So themes of doubling and variation come in, raising the prospect that at some point we might lose the real original James to a replicant, and the subject himself may not know how the narrative developed. There is also the concept of the scapegoat, and the possibility of a redemptive sacrifice, but no allusions to the christian idea of the Crucifixion and Resurrection as offering a new hope in this hellish, fallen world. This world certainly seems to be charged with totemic images with psychic power, and James retains the urns of cremains of his doppelgangers like they are sacred relics. The local culture includes the use of weird masks by minstrel players, which at first look like simulations of plague and leprosy victims, but on closer examination we can see one of them seems to be a double-face, and another has coins pouring from its mouth, so perhaps they are depictions of the 7 Deadly Sins, or a similar iteration of bad personality traits.

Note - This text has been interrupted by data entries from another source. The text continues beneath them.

/-- The 64 bytes of a bench line. -/
def State.benchLine (s : State) (c line : Nat) : List Byte := memRead s.mem.bench (benchAddr c line) 64

/-- Key of a bench line in the list of poisoned lines. -/
def benchKey (c line : Nat) : Nat := c * 16384 + line

/-- Write bytes within one bench line (R666). The flag tells that a poisoned line refused a part. -/
def State.benchWrite (s : State) (c byte : Nat) (bs : List Byte) : State × Bool :=
  let key := benchKey c (byte / 64)
  let whole := decide (byte % 64 = 0 ∧ bs.length = 64)
  if s.mem.benchBad.contains key ∧ whole = false then (s, true)
  else (({ s with mem := { s.mem with
            bench := memWrite s.mem.bench (c * 2 ^ 20 + byte) bs
            benchBad := if whole then setErase key s.mem.benchBad else s.mem.benchBad } }).mend 0 (fun l => l == key), false)

/-- Write bytes across bench lines, each line on its own. -/
def State.benchWriteAll (s : State) (c byte : Nat) (bs : List Byte) : Nat → State
  | 0 => s
  | n + 1 =>
    if bs.isEmpty then s
    else
      let k := min bs.length (64 - byte % 64)
      (s.benchWrite c byte (bs.take k)).1.benchWriteAll c (byte + k) (bs.drop k) n

/-- A vector register's 512 bytes. -/
def State.vreg (s : State) (c r : Nat) : List Byte := memRead s.mem.vreg (c * 16384 + r * 512) 512

/-- Write a vector register from byte `off`. -/
def State.setVreg (s : State) (c r off : Nat) (bs : List Byte) : State :=
  { s with mem := { s.mem with vreg := memWrite s.mem.vreg (c * 16384 + r * 512 + off) bs } }

/-- FP32 lanes of register bytes (R140). -/
def lanes : List Byte → List F32
  | a :: b :: c :: d :: t => BitVec.ofNat 32 (leNat [a, b, c, d]) :: lanes t
  | _ => []

/-- Register bytes of FP32 lanes. -/
def lanesBytes (l : List F32) : List Byte := (l.map (fun x => leBytes 4 x.toNat)).flatten

/-- The cluster and member of a member key, and the path of R177. -/
def cmCl (cm : Nat) : Nat := cm / 16
def cmMem (cm : Nat) : Nat := cm % 16

/-- The running stream of a member: its oldest. -/
def Seqr.cur (q : Seqr) : Option Stream := q.streams.head?

end Sys2Proof.Machine
end

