/-- The next request of a descriptor waits for a context-table commit that changes the extent it goes through (R548). -/
def State.descHeld (s : State) (d : CDesc) : Bool :=
  let here (w : BitVec 64) : Bool := sideSpace w == 0 || (sideSpace w == 5 && sideSel w == s.die)
  match (if sideSpace d.desc.dst = 3 then none else d.firstBuf) with
  | some n => here d.desc.dst && (d.desc.fan.isEmpty || d.fanNext == 0) && s.heldAt d.ctx (d.desc.dstLine n)
  | none => here d.desc.src && s.heldAt (d.desc.srcCtx.getD d.ctx) (d.desc.srcLine d.nextRead)

/-- The descriptor that issues next, in rotation (R235, R236). -/
def State.nextIssuer (s : State) (k : Nat) : Option CDesc :=
  let c := s.courier k
  let ok := c.descs.filter (fun d => d.hasWork && !s.descHeld d && decide (s.tagsOfDesc k d.id < courierLimit k / 4))
  (nextInTurn c.lastId (ok.map (·.id))).bind (fun i => ok.find? (fun d => d.id == i))

/-- A courier issues its next request: a waiting write before the next read. POOL_WAIT shows that it cannot take a tag (R227). -/
def State.issueNext (s : State) (k : Nat) : State :=
  match s.nextIssuer k with
  | none => s.setFld .crrStatus fCrrStatusPoolWait k 0
  | some d =>
    if !s.canTag k then
      (s.setFld .crrStatus fCrrStatusPoolWait k 1).count (if k < 16 then 1 else 2) (if k < 16 then k else k - 16) 3
    else
      let s := (s.setFld .crrStatus fCrrStatusPoolWait k 0).updCourier k (fun c => { c with lastId := d.id })
      match (if sideSpace d.desc.dst = 3 then none else d.firstBuf) with
      | some n => if d.desc.fan.isEmpty then s.issueWrite k d n else s.issueFan k d n
      | none => s.issueRead k d d.nextRead

/-- COURIER_REQUEST_ISSUE (R226, R235): a detection in the courier acts as R673 and R675 state. -/
def execCourierRequestIssue (k : Fin 20) (fault : AgentFault) (s : State) : Res :=
  .next (if !s.clocked then s
    else
      match fault with
      | .control => if k.val < 16 then s.clusterAgentFault k else s.controlDetect agentDieCourier
      | .parity => match s.nextIssuer k with
        | some d => s.failDesc k d.id codePortParity d.nextRead []
        | none => s
      | .none => if s.run then (s.issueNext k).courierHands k else s)

/-! ## Responses (R226, R237 to R239) -/

/-- Split bytes into lines of 64, numbered from `n`. -/
def splitLines : Nat → Nat → List Byte → List BufLine
  | 0, _, _ => []
  | k + 1, n, bs => { line := n, data := bs.take 64 } :: splitLines k (n + 1) (bs.drop 64)
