/-- Stage the next group where there is one to stage, a place for it, and room on its courier (R235, R352). -/
def State.swapStageNext (s : State) (l : LetterId) : State :=
  match s.letter l with
  | some x => match x.work with
    | .swap w =>
      let src := s.region (x.field 0x11 1)
      if x.ended.isSome ∨ src.home = 0 ∨ w.staging ∨ w.stageFail.isSome ∨ swapGroups x ≤ w.staged ∨
          !(w.staged == w.group || (s.swapDouble x && w.staged == w.group + 1)) ∨ !s.courierRoom (16 + w.staged % 4) then s
      else
        let g := w.staged
        let first := x.field 0x14 2 + g * swapGroup x
        let d := s.regionCopy (x.field 0x11 1) (first * src.unitBytes) (swapLayers x g * src.unitBytes) (s.swapStageAt x g)
        (s.setWork l (.swap { w with staging := true })).queueDesc (16 + g % 4) (.swapStage l g) d (s.letterCtx l) l.q x.phase x.hint none
    | _ => s
  | none => s

/-- Ask for the gate for the group at hand once it is staged; HELD skips the wait for the first group (step 2 of R351). -/
def State.swapAsk (s : State) (l : LetterId) : State :=
  match s.letter l with
  | some x => match x.work with
    | .swap w =>
      let flash := (s.region (x.field 0x11 1)).home ≠ 0
      if x.ended.isSome ∨ w.asked ∨ (flash ∧ w.staged ≤ w.group) then s
      else if w.group = 0 ∧ (x.field 0x13 1).testBit 0 then s.setWork l (.swap { w with asked := true, gate := true })
      else (s.setWork l (.swap { w with asked := true })).ownWait (.swapGate l) l (x.field 0x18 4) (x.field 0x1C 4)
    | _ => s
  | none => s

/-- A SWAP starts. -/
def State.startSwap (s : State) (l : LetterId) (x : Letter) : State :=
  match s.swapCheck l x with
  | some c => s.endLetter l { code := c }
  | none => ((s.setWork l (.swap {})).swapStageNext l).swapAsk l

/-- Every started letter that has not completed, in queue order: its work may go on though it has failed. -/
def State.openLetters (s : State) : List (LetterId × Letter) :=
  (s.queues.map (fun e => (e.2.letters.filter (fun x => x.started && !x.completed)).map (fun x => (({ q := e.1, pm := x.pm } : LetterId), x)))).flatten

/-- Every earlier SWAP on the TARGET has completed (R354). -/
def State.swapAlone (s : State) (x : Letter) : Bool :=
  !(s.openLetters.any (fun p => p.2.opcode == 8 && p.2.field 0x10 1 == x.field 0x10 1))

/-- SWAP (R351). -/
def execSwap (q : Fin 4096) (s : State) : Res :=
  .next (s.startWith q 8 (fun x => s.swapAlone x) (fun s l x => s.startSwap l x))

/-- SWAP_GROUP_STAGED (R351, R352): the group staged last is known to the SWAP, which asks for the gate and stages on. -/
def execSwapGroupStaged (q : Fin 4096) (pm : BitVec 32) (s : State) : Res :=
  .next (if s.clocked then ((s.swapAsk ⟨q, pm⟩).swapStageNext ⟨q, pm⟩).swapFails ⟨q, pm⟩ else s)

/-- The four shares of a group's copy: courier, first line, lines (R353). -/
def swapShares (lines : Nat) : List (Nat × Nat × Nat) :=
  let n := (lines + 3) / 4
  ((List.range 4).map (fun i => (16 + i, i * n, min n (lines - i * n)))).filter (fun p => p.2.2 != 0)

/-- The gate is taken: the group's copy begins on the four die-level couriers, once each has room (step 3 of R351, R353, R235). -/
def State.swapCopyStart (s : State) (l : LetterId) : State :=
  match s.letter l with
  | some x => match x.work with
    | .swap w =>
      if x.ended.isSome ∨ !w.gate ∨ w.copying then s
      else
        let t := s.region (x.field 0x10 1)
        let c := s.region (x.field 0x11 1)
        let first := x.field 0x14 2 + w.group * swapGroup x
        let lines := swapLayers x w.group * t.unitBytes / 64
        let shares := swapShares lines
        if !shares.all (fun p => s.courierRoom p.1) then s else
        let from_ := if c.home = 0 then c.base + first * c.unitBytes else s.swapStageAt x w.group
        (s.setWork l (.swap { w with copying := true, shares := shares.length })).each shares (fun s p =>
          let d : Desc :=
            { src := sideWord 0 0 (from_ + 64 * p.2.1), dst := sideWord 0 0 (t.base + first * t.unitBytes + 64 * p.2.1)
              rowLines := BitVec.ofNat 32 p.2.2, rows := 1, srcStride := 0, dstStride := 0
              srcCtx := if c.home = 0 then some c.owner else none }
          s.queueDesc p.1 (.swapCopy l w.group) d (s.letterCtx l) l.q x.phase x.hint none)
    | _ => s
  | none => s

/-- SWAP_GATE_TAKEN (R351). -/
def execSwapGateTaken (q : Fin 4096) (pm : BitVec 32) (s : State) : Res :=
  .next (if s.clocked then s.swapCopyStart ⟨q, pm⟩ else s)

/-- DESCRIPTOR_START (R235): what waits for room on the courier joins its queue (granted layers of PLACEs, groups of SWAPs), the oldest
queued descriptor starts, and a cluster's courier takes up what its cores' engines hand over (R234). -/
def execDescriptorStart (k : Fin 20) (s : State) : Res :=
  .next (if s.run then
      let s := s.each s.liveLetters (fun s p => (((s.placeCopy k p.1).placeCopy k p.1).swapStageNext p.1).swapCopyStart p.1)
      let s := s.startDesc k
      if k.val < 16 then s.clusterHands k else s
    else s)

/-- A group is copied: the gate is returned, and the SWAP goes on to its next group or completes (step 4 of R351, R354). -/
def State.swapCopied (s : State) (l : LetterId) : State :=
  match s.letter l with
  | some x => match x.work with
    | .swap w =>
      if x.ended.isSome ∨ !w.copying ∨ w.shares ≠ 0 then s
      else
        let s := s.doneSignal l (BitVec.ofNat 20 (x.field 0x18 4)) (BitVec.ofNat 32 (x.field 0x1C 4)) engHub
        if w.group + 1 = swapGroups x then
          (s.letterDone l (x.field 0x30 4) engHub).endLetter l { code := codeOk, result := BitVec.ofNat 32 (x.field 0x14 2 + x.field 0x16 2) }
        else
          let s := s.setWork l (.swap { w with group := w.group + 1, asked := false, gate := false, copying := false })
          ((s.swapAsk l).swapStageNext l).swapFails l
    | _ => s
  | none => s
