/-! ## Passwords (R593 to R596, R612) -/

/-- A write of a command to FLS_PW_CTL: SLOT and LEN are kept; a command written while BUSY is set is discarded. -/
def State.pwGo (s : State) (cmd slot len : Nat) : State :=
  if !s.clocked || s.fld .flsPwCtl fFlsPwCtlBusy == 1 then s
  else
    let s := (s.setFld .flsPwCtl fFlsPwCtlSlot 0 slot).setFld .flsPwCtl fFlsPwCtlLen 0 len
    let bytes := (((List.range 4).map (fun i => leBytes 8 (s.reg .flsPw i).toNat)).flatten).take len
    let j : PwJob := { cmd := cmd, slot := slot, len := len, bytes := bytes }
    ({ s with fl := { s.fl with pwJob := some j } }).setFld .flsPwCtl fFlsPwCtlBusy 0 1

/-- FLS_PW_UNLOCK. -/
def execFlsPwUnlock (slot : Fin 64) (len : BitVec 6) (s : State) : Res := .next (s.pwGo 1 slot len.toNat)

/-- FLS_PW_RELOCK. -/
def execFlsPwRelock (slot : Fin 64) (len : BitVec 6) (s : State) : Res := .next (s.pwGo 2 slot len.toNat)

/-- FLS_PW_SET. -/
def execFlsPwSet (slot : Fin 64) (len : BitVec 6) (s : State) : Res := .next (s.pwGo 3 slot len.toNat)

/-- PROTECTED follows LOCK, and a password on a flash region (R337). -/
def State.noteProtected (s : State) (r : Nat) : State :=
  let pw := match s.protSlot r with
    | some i => s.fld .flsProt fFlsProtHasPw i == 1
    | none => false
  let f : Fl := ⟨19, 19, .ro, false⟩
  s.setReg .ctxRegion r 0 (putFl f (s.reg .ctxRegion r) (if (s.region r).lock || pw then 1 else 0))

/-- The digest of a password (R595). -/
def pwDigest (salt : BitVec 128) (len : Nat) (bytes : List Byte) : BitVec 256 :=
  Config.shake256 (leBytes 16 salt.toNat ++ leBytes 1 len ++ bytes)

/-- The outcome of an UNLOCK; of a slot without a password the manual states none, and CODE is a free code. -/
def State.pwUnlock (s : State) (j : PwJob) : State × Code :=
  let p := tabGet none s.fl.pw j.slot
  if s.fld .flsProt fFlsProtLockout j.slot = 1 then (s, codePasswordLockout)
  else
    match p with
    | none => let d := s.drawCode; (d.2, d.1)
    | some p =>
      if pwDigest p.salt j.len j.bytes = p.digest then
        ((s.setFld .flsProt fFlsProtLocked j.slot 0).setFld .flsProt fFlsProtFails j.slot 0, codeOk)
      else
        let n := s.fld .flsProt fFlsProtFails j.slot + 1
        let s := s.setFld .flsProt fFlsProtFails j.slot n
        if n < 8 then (s, codeRegionLocked)
        else
          let r := s.fld .flsProt fFlsProtRegion j.slot
          ((s.setFld .flsProt fFlsProtLockout j.slot 1).postCtx (s.region r).owner { code := codePasswordLockout }, codePasswordLockout)

/-- The outcome of a SET: a new salt, and the digest. -/
def State.pwSet (s : State) (j : PwJob) : State × Code :=
  if s.fld .flsProt fFlsProtLocked j.slot = 1 then (s, codeRegionLocked)
  else
    let d1 := s.draw
    let d2 := d1.2.draw
    let salt : BitVec 128 := BitVec.ofNat 128 (d1.1.toNat + d2.1.toNat * 2 ^ 64)
    let p : Password := { salt := salt, digest := pwDigest salt j.len j.bytes }
    let s := d2.2
    let s := { s with fl := { s.fl with pw := tabSet none s.fl.pw j.slot (some p) } }
    ((s.setFld .flsProt fFlsProtHasPw j.slot 1).noteProtected (s.fld .flsProt fFlsProtRegion j.slot), codeOk)
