/-- The lowest free slot of a sorter. -/
def State.freeSlotOf (s : State) (k : Nat) : Option Nat := (List.range 16).find? (fun i => (s.bagAt k i).isNone)

/-- A sorter's oldest job leaves with its last bag. -/
def nextJob (bags : Nat) : List GatherJob → List GatherJob
  | [] => []
  | j :: js => if j.next + j.step < bags then { j with next := j.next + j.step } :: js else js

/-- BAG_START: the sorter's next bag takes a slot; with OUT_CS it waits for residency (R386), and a cluster out of service ends it
(R766). -/
def State.doBagStart (s : State) (k : Nat) (rd : ReadRes) : State :=
  match (tabGet [] s.srt.jobs k).head?, s.freeSlotOf k with
  | some j, some slot =>
    match s.letter j.letter with
    | none => s
    | some x =>
      let g := gatherSpec x
      let ctx := s.letterCtx j.letter
      let gone := g.outCs && !s.clusterIn g.outSel
      if g.outCs && !gone && !s.residentOn g.outSel ctx then s
      else
        let s := { s with srt := { s.srt with jobs := tabUpd [] s.srt.jobs k (nextJob g.bags) } }
        let init : F32 := if g.pool = 2 then f32NegInf else 0
        let rows := s.bagRows ctx g j.next
        let bag : Bag := { k := k, slot := slot, letter := j.letter, bag := j.next
                           rows := match rows with
                             | .ok r => r
                             | .error _ => []
                           acc := List.replicate g.elems init }
        let s := ({ s with srt := { s.srt with bags := s.srt.bags ++ [bag] } }).srtNote k
        let s := s.chargeBag k ctx g j.next bag.rows.length
        if gone then s.failBag k slot codeUnitOutOfService []
        else if rd = .uncorrectable then s.failBag k slot codeHbmUncorrectable (s.winDetail ctx [(g.offs * 64 + 4 * j.next, 8)])
        else
          match rows with
          | .error c => s.failBag k slot c (s.winDetail ctx (s.bagRanges ctx g j.next))
          | .ok _ => s
  | _, _ => s

/-- BAG_START (R384). -/
def execBagStart (k : Fin 6) (rd : ReadRes) (s : State) : Res := .next (if s.run then s.doBagStart k rd else s)

/-- Change a row of a bag. -/
def Bag.updRow (b : Bag) (i : Nat) (f : BagRow → BagRow) : Bag := { b with rows := b.rows.modify i f }

/-- A line of a cold row is present. -/
def State.giveLine (s : State) (x : Lookup) (data : List Byte) : State :=
  s.updBag x.k x.slot (fun b => b.updRow x.row (fun r => { r with got := r.got ++ [(x.line, data)] }))

/-- The tag entries of a set. -/
def State.cacheWays (s : State) (set : Nat) : List CacheWay := tabGet [] s.srt.cache set

/-- Change a set. -/
def State.setCache (s : State) (set : Nat) (ws : List CacheWay) : State :=
  { s with srt := { s.srt with cache := tabSet [] s.srt.cache set ws } }

/-- The line of a cluster store where a set begins (R389): its tag line, its seven data lines following it. -/
def State.setLine (s : State) (set : Nat) : Nat := s.storeWindow / 64 + set / 16 * 8

/-- Insert a line (R391): present, it becomes the latest used; else it takes a free way, or that of the least recently used, and its
bytes that way's data line. -/
def State.cacheInsert (s : State) (k region line : Nat) (data : List Byte) : State :=
  let set := cacheSet s.cacheSets line region
  let ws := s.cacheWays set
  match ws.find? (fun w => w.region == region && w.line == line) with
  | some w => s.setCache set (removeFirst (fun y => y == w) ws ++ [w])
  | none =>
    let free := (List.range 7).find? (fun i => !ws.any (fun w => w.way == i))
    let way := free.getD ((ws.map (·.way)).headD 0)
    let ws := ws.filter (fun (w : CacheWay) => w.way != way)
    let s := s.storeWrite (set % 16) ((s.setLine set + 1 + way) * 64) data
    (s.setCache set (ws ++ [{ region := region, line := line, way := way }])).count 4 k 4

/-- A lookup's line comes from a sector read: its bytes go to its row, and it is inserted where its hint asks (R391), unless an
invalidation of its region came after the read began (R393). -/
def State.flashLine (s : State) (x : Lookup) (stale : Bool) (sector : List Byte) : State :=
  match s.lookupAt x with
  | none => s
  | some (g, off) =>
    let bs := (sector.drop (off % 4096)).take 64
    let h := s.gatherHint g
    let s := s.giveLine x bs
    if stale = false ∧ s.cacheSets ≠ 0 ∧ (h = 2 ∨ (h = 0 ∧ g.cache)) then s.cacheInsert x.k g.cold (off / 64) bs else s

/-- A line must come from flash: it comes from a sector the sorter holds, or waits for its sector. -/
def State.coldMiss (s : State) (x : Lookup) : State :=
  match s.lookupAt x with
  | none => s
  | some (g, off) =>
    match s.srt.held.find? (fun h => h.k == x.k && h.region == g.cold && h.sector == off / 4096) with
    | some h => s.flashLine x h.stale h.data
    | none => { s with srt := { s.srt with misses := s.srt.misses ++ [x] } }

/-- A miss of a bag whose sector has not been asked for. -/
def State.openMiss (s : State) (k slot : Nat) : Option (GatherSpec × Nat) :=
  s.srt.misses.findSome? (fun x =>
    if x.k = k ∧ x.slot = slot then
      match s.lookupAt x with
      | some (g, off) => if s.sectorBusy k g.cold (off / 4096) then none else some (g, off / 4096)
      | none => none
    else none)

One other story of technology and free will that seems to be alluded to here is A Clockwork Orange. The scene in which our gang put on the masks and ride out in their sports car to carry out a raid is very similar to the fateful trip by Alex and the droogs, especially when they drag a naked woman out as they start attacking all the residents of a country villa they break in to. The correspondence is picked up again when James is later on the run from the gang after he falls out with them, and wanders across a farm house. The moment it appears we can predict that it’s going to contain the family of the farmer he killed earlier, just as Alex re-encounters the victim of his earlier rampage, and so we soon see the farmer’s son appear again. He appears but then we have another sequence of faces-beneath-faces and perhaps James found it all so predictable as well and is simply envisaging his expectations. The fact that a replicant gets its head smashed open by fists alone rather implies they’re not really made of the same stuff as humans and wouldn’t pass muster outside of their one formal engagement. The crew of jaded sybarites James has fallen in with seem to put quite a lot of effort into what must be quite time-consuming traps and hunts and games, far beyond usual expectations, set since at least 1970 and TV fare such as the Paul Temple episode Games People Play. We briefly see on James’s air ticket that this is happening in 2019, though it must be an alt-history.

I felt this was a disappointment, not as suggestive or as coherent as Possessor, while the themes and scenario were cliched. I’ve never been able to care much about the philosophical problems of “personal identity” because I’ve never really cared who I am. The problem is always with what other people take you to be.